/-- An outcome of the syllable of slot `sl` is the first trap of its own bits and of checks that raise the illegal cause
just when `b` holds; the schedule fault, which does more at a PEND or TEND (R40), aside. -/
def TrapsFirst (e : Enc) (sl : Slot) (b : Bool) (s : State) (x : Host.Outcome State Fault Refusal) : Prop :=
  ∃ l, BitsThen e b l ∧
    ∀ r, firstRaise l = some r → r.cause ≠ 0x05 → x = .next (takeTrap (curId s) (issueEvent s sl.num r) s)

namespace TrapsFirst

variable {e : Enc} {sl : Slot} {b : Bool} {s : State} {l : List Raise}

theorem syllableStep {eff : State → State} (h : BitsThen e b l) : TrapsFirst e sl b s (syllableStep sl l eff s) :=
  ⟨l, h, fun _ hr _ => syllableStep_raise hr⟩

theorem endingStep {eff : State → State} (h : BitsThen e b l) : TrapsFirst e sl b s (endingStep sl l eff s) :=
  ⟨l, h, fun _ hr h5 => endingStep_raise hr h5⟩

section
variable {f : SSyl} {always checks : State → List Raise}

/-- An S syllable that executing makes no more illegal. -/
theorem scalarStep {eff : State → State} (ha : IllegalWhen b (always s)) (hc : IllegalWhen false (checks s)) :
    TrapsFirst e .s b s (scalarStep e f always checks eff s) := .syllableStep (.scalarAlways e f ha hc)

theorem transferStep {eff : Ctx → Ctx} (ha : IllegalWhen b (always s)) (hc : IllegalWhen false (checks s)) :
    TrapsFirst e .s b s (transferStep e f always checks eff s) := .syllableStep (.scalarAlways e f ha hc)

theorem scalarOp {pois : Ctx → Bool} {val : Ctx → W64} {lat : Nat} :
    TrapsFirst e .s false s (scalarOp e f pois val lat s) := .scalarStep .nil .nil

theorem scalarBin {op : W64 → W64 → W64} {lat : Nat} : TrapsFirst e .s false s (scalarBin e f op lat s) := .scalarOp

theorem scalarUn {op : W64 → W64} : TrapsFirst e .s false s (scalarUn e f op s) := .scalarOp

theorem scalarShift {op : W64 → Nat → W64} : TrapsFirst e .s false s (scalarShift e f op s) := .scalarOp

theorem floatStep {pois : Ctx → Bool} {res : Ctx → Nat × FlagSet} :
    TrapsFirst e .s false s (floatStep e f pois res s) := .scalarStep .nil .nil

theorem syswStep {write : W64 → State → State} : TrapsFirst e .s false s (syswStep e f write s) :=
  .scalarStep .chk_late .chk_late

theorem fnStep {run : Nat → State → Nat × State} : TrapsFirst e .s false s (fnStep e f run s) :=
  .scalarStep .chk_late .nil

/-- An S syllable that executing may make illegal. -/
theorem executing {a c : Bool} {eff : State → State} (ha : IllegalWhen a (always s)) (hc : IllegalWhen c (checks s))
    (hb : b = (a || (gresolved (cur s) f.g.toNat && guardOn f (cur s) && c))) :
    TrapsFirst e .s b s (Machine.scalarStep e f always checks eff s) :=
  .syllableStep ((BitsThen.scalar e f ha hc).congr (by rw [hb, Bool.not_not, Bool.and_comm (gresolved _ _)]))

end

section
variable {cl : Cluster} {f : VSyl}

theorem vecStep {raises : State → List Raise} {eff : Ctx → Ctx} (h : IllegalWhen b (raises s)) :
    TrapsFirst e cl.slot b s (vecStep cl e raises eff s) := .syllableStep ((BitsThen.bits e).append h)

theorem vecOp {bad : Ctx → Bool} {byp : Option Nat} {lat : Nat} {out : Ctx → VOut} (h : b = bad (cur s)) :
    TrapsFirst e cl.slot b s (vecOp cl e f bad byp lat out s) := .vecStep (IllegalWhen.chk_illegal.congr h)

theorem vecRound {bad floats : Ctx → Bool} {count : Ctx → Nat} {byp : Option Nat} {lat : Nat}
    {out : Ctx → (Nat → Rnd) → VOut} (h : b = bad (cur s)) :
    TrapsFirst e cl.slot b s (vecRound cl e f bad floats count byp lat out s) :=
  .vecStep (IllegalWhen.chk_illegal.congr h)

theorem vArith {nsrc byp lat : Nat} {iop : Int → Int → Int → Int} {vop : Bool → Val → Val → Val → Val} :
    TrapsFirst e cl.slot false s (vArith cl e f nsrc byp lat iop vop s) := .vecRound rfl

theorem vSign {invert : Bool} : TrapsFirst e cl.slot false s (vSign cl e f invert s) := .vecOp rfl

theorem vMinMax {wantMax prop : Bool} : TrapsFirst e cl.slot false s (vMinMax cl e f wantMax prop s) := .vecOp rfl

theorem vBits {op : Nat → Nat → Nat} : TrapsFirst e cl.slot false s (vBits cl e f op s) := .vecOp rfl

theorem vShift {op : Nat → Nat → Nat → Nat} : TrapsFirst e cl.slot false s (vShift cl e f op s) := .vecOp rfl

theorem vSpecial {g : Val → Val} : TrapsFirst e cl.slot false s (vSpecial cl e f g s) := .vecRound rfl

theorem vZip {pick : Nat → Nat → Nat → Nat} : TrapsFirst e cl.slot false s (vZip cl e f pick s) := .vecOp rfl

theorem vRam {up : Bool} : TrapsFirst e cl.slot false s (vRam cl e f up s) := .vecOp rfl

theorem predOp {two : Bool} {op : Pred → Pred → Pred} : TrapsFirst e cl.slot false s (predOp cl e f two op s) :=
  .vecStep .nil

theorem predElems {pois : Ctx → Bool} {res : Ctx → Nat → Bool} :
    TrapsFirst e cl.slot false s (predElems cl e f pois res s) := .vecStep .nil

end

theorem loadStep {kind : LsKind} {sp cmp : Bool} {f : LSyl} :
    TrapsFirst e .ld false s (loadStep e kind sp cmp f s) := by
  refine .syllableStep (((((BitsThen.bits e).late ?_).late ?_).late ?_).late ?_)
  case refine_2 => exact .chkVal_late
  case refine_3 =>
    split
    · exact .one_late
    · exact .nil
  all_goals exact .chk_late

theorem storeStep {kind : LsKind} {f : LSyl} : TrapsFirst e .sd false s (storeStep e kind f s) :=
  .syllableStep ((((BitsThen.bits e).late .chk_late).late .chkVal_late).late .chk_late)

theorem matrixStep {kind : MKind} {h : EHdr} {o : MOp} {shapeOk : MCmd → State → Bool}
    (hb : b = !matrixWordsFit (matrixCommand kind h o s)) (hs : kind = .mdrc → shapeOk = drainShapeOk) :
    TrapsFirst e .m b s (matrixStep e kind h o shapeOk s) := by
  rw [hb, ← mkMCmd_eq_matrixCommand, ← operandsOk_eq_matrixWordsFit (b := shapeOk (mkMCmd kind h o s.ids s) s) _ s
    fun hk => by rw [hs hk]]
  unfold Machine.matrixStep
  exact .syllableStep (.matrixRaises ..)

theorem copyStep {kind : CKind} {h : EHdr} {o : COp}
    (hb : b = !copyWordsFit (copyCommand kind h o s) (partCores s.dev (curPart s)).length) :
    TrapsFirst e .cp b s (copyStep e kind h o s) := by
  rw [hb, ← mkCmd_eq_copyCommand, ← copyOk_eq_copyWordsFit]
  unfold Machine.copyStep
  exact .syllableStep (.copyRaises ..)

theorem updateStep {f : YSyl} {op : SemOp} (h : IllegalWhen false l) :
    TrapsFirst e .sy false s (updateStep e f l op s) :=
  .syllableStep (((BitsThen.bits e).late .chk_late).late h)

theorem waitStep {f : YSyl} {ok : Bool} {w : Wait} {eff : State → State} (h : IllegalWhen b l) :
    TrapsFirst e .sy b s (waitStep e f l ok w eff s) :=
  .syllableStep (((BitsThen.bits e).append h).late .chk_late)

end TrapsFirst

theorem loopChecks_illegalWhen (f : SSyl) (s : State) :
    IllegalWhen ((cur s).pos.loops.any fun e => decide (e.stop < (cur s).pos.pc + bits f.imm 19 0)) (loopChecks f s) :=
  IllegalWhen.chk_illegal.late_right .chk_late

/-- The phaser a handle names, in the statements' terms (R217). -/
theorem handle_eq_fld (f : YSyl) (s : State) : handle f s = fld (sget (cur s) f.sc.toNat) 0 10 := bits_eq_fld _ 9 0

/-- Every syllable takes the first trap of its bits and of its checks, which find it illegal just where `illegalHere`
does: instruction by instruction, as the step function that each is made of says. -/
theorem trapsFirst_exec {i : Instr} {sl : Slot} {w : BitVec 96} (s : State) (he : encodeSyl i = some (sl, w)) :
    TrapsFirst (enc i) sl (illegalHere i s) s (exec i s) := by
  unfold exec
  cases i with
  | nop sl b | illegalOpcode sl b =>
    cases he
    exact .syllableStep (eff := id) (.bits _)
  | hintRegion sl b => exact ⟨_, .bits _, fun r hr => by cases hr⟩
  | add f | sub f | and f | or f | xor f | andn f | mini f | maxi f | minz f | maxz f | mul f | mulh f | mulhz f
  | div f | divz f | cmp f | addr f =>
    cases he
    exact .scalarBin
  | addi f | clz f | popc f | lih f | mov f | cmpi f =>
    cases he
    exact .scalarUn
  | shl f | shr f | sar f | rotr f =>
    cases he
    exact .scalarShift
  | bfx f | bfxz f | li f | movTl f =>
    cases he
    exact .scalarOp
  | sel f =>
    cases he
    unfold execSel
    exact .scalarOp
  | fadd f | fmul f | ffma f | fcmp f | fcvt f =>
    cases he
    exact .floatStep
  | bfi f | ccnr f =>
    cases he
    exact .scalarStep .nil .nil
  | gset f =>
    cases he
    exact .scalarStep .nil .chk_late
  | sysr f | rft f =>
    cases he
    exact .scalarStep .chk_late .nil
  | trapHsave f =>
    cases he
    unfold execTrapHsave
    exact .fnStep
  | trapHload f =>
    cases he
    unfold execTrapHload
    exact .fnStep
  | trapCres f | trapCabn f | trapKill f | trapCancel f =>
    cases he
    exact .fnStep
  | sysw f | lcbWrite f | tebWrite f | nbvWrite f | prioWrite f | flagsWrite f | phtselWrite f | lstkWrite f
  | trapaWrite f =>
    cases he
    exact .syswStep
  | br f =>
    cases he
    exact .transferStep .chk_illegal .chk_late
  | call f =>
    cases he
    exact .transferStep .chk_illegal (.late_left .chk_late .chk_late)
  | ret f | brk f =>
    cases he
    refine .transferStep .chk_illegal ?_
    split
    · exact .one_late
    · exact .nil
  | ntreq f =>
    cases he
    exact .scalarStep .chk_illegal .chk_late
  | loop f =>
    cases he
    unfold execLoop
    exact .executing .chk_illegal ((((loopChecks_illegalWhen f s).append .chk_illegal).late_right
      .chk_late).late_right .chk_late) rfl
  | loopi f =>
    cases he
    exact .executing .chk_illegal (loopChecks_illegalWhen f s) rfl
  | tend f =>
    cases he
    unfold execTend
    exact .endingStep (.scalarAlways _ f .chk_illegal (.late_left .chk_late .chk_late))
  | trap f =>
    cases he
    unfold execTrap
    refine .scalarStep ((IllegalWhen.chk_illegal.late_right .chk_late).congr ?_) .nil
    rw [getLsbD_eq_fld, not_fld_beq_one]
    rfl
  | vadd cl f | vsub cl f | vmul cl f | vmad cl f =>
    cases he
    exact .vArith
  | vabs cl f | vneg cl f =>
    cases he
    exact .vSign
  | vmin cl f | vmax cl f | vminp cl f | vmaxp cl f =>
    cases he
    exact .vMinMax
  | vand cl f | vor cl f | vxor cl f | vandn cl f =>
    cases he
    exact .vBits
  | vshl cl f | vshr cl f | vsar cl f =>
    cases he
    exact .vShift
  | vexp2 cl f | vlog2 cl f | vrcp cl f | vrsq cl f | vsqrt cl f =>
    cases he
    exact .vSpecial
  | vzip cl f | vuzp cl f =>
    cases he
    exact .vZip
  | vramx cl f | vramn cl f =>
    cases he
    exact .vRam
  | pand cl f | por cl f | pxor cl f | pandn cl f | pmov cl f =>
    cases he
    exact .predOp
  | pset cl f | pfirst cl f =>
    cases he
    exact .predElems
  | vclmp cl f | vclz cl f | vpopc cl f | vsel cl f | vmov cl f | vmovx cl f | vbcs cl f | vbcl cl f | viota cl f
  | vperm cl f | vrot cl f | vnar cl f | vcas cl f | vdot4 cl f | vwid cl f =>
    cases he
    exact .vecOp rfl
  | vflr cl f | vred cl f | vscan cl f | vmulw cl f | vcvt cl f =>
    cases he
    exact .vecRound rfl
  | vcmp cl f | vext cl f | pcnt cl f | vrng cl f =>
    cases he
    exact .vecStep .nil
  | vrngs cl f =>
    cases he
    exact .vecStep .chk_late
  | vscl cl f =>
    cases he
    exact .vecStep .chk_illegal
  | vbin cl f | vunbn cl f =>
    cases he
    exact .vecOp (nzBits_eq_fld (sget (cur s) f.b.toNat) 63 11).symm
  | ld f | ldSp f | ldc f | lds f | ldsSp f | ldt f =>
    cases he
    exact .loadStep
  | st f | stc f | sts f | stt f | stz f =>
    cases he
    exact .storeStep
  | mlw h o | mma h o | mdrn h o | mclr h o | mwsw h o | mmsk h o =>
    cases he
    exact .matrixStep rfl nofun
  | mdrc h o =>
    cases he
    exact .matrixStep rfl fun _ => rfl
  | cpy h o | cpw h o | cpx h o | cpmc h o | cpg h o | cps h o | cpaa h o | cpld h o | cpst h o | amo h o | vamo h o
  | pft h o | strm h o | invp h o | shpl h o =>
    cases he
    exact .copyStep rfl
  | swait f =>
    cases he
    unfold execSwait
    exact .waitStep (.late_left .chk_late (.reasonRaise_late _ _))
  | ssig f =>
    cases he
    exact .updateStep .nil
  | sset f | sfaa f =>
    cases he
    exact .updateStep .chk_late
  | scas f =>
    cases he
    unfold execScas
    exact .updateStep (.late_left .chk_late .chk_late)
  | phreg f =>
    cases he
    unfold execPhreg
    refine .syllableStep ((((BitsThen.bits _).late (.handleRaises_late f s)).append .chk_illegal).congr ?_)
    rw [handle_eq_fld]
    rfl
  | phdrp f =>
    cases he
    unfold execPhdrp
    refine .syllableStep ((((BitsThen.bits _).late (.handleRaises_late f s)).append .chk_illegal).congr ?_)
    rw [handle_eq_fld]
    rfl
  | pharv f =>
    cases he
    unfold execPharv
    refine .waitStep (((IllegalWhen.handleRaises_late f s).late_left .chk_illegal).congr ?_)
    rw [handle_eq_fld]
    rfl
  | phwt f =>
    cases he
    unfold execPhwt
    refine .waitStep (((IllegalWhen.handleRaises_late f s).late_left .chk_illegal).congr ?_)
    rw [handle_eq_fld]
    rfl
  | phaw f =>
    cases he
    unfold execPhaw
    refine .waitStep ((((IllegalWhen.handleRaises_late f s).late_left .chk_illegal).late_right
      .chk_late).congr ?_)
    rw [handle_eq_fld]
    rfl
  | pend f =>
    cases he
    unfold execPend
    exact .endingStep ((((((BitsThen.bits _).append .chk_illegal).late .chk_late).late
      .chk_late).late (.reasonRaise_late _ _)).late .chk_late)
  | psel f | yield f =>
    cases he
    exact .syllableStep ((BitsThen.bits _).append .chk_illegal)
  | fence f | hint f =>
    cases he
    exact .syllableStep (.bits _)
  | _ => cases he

◆ ◆ ◆ ◆ ◆ ◆ ◆

* **TASK TO CARRY OUT**: From the records above, copy out the line with "IllegalWhen ((cur s).pos.loops.any", the line with "exact .scalarUn", and every line between them, word for word.

* **RESULT FOR THIS TASK**:
    IllegalWhen ((cur s).pos.loops.any fun e => decide (e.stop < (cur s).pos.pc + bits f.imm 19 0)) (loopChecks f s) :=
  IllegalWhen.chk_illegal.late_right .chk_late

/-- The phaser a handle names, in the statements' terms (R217). -/
theorem handle_eq_fld (f : YSyl) (s : State) : handle f s = fld (sget (cur s) f.sc.toNat) 0 10 := bits_eq_fld _ 9 0

/-- Every syllable takes the first trap of its bits and of its checks, which find it illegal just where `illegalHere`
does: instruction by instruction, as the step function that each is made of says. -/
theorem trapsFirst_exec {i : Instr} {sl : Slot} {w : BitVec 96} (s : State) (he : encodeSyl i = some (sl, w)) :
    TrapsFirst (enc i) sl (illegalHere i s) s (exec i s) := by
  unfold exec
  cases i with
  | nop sl b | illegalOpcode sl b =>
    cases he
    exact .syllableStep (eff := id) (.bits _)
  | hintRegion sl b => exact ⟨_, .bits _, fun r hr => by cases hr⟩
  | add f | sub f | and f | or f | xor f | andn f | mini f | maxi f | minz f | maxz f | mul f | mulh f | mulhz f
  | div f | divz f | cmp f | addr f =>
    cases he
    exact .scalarBin
  | addi f | clz f | popc f | lih f | mov f | cmpi f =>
    cases he
    exact .scalarUn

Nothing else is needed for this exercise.